Questa brasserie a conduzione familiare meravigliosamente situata sull’île Saint-Louis esiste dagli anni ’20 e l’arredamento della sala risale proprio a quell’epoca; questo le conferisce il fascino d’altri tempi di un luogo rimasto sospeso nel passato, ed è proprio ciò che mi attrae in questo tipo di locali.
La Brasserie de L’Isle Saint-Louis è gestita dal 1953 dalla famiglia Kappe ed è uno degli indirizzi più antichi di Parigi.
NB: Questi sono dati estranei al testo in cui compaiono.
-- ==== Sys2Proof/Machine/Tasks.lean ====
section
/-! DEFINITION. How tasks end: successor lists, decrements and cascades (R61, R65 to R67), the final state and its records (R66, R69, R74,
R88, R359, R374), cancels (R71, R84), and the cancellation points of running tasks (R72, R131). -/

namespace Sys2Proof.Machine

open Sys2Proof

/-! ### Successor lists (R61, R66) -/

/-- The address that a signed offset in units of 128 bytes names; none for 0 or below 0. -/
def relAddr (base off : Nat) : Option Nat :=
  let a : Int := (base : Int) + 128 * toInt 32 off
  if off == 0 || decide (a < 0) then none else some a.toNat

/-- 128 bytes at an address that a task's capability reaches with LOAD and STORE. -/
def Task.reaches (t : Task) (a : Nat) : Bool :=
  match t.tcb.check a 128 (permLoad + permStore) kindRead with
  | .ok _ => true
  | .error _ => false

/-- The TCBs that offsets of a task's list name; none where one is 0 or leads outside the capability. -/
def Task.named (t : Task) : List Nat → Option (List Nat)
  | [] => some []
  | o :: os =>
    match relAddr t.tcb.cursor.toNat o, t.named os with
    | some a, some as => if t.reaches a then some (a :: as) else none
    | _, _ => none

/-- The overflow blocks from an address, at most n: the whole list, or why it fails (none: its check; some: a failed read). -/
def State.overflow (s : State) (t : Task) : Nat → Nat → List Nat → Except (Option (Byte × Nat)) (List Nat)
  | 0, _, _ => .error none
  | fuel + 1, a, acc =>
    match s.unitRead t.vd t.tcb a 128 with
    | .error f => .error (some (f, a))
    | .ok bs =>
      let n := fieldLe bs 0 4
      let nx := fieldLe bs 4 4
      if n < 1 || n > 30 then .error none
      else
        match t.named ((List.range n).map (fun j => fieldLe bs (8 + 4 * j) 4)) with
        | none => .error none
        | some as =>
          if nx == 0 then .ok (acc ++ as)
          else match relAddr a nx with
            | none => .error none
            | some b => s.overflow t fuel b (acc ++ as)

/-- The successor list of a task as it stands in memory (R61, R66): at most 137 blocks and 4,096 successors. -/
def State.succs (s : State) (t : Task) : Except (Option (Byte × Nat)) (List Nat) :=
  let a := t.tcb.cursor.toNat
  match s.unitRead t.vd t.tcb a 128 with
  | .error f => .error (some (f, a))
  | .ok bs =>
    let n := bitsOf (fieldLe bs 0x10 8) 24 4
    let x := fieldLe bs 0x60 8
    if n > 8 || x ≥ 2 ^ 32 then .error none
    else
      match t.named ((List.range n).map (fun j => fieldLe bs (0x40 + 4 * j) 4)) with
      | none => .error none
      | some as =>
        let all : Except (Option (Byte × Nat)) (List Nat) := if x == 0 then .ok as else match relAddr a x with
          | none => .error none
          | some b => s.overflow t 137 b as
        match all with
        | .ok l => if l.length > 4096 then .error none else .ok l
        | .error e => .error e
Si incontrano molti habitué che ricordano con emozione le loro visite abituali in questo ristorante fin da quando erano solo bambini…

Seduta in questo luogo intriso della storia di Parigi, come il relitto di una città e di un’atmosfera oggi quasi scomparse, ho ascoltato avidamente le storie del quartiere e i segreti ben custoditi raccontati dalla giovane generazione della famiglia Kappe.
Se è un luogo di ristoro per gli amanti della buona cucina, la Brasserie de L’Isle Saint-Louis è anche uno spazio di scambio dal passato molto ricco.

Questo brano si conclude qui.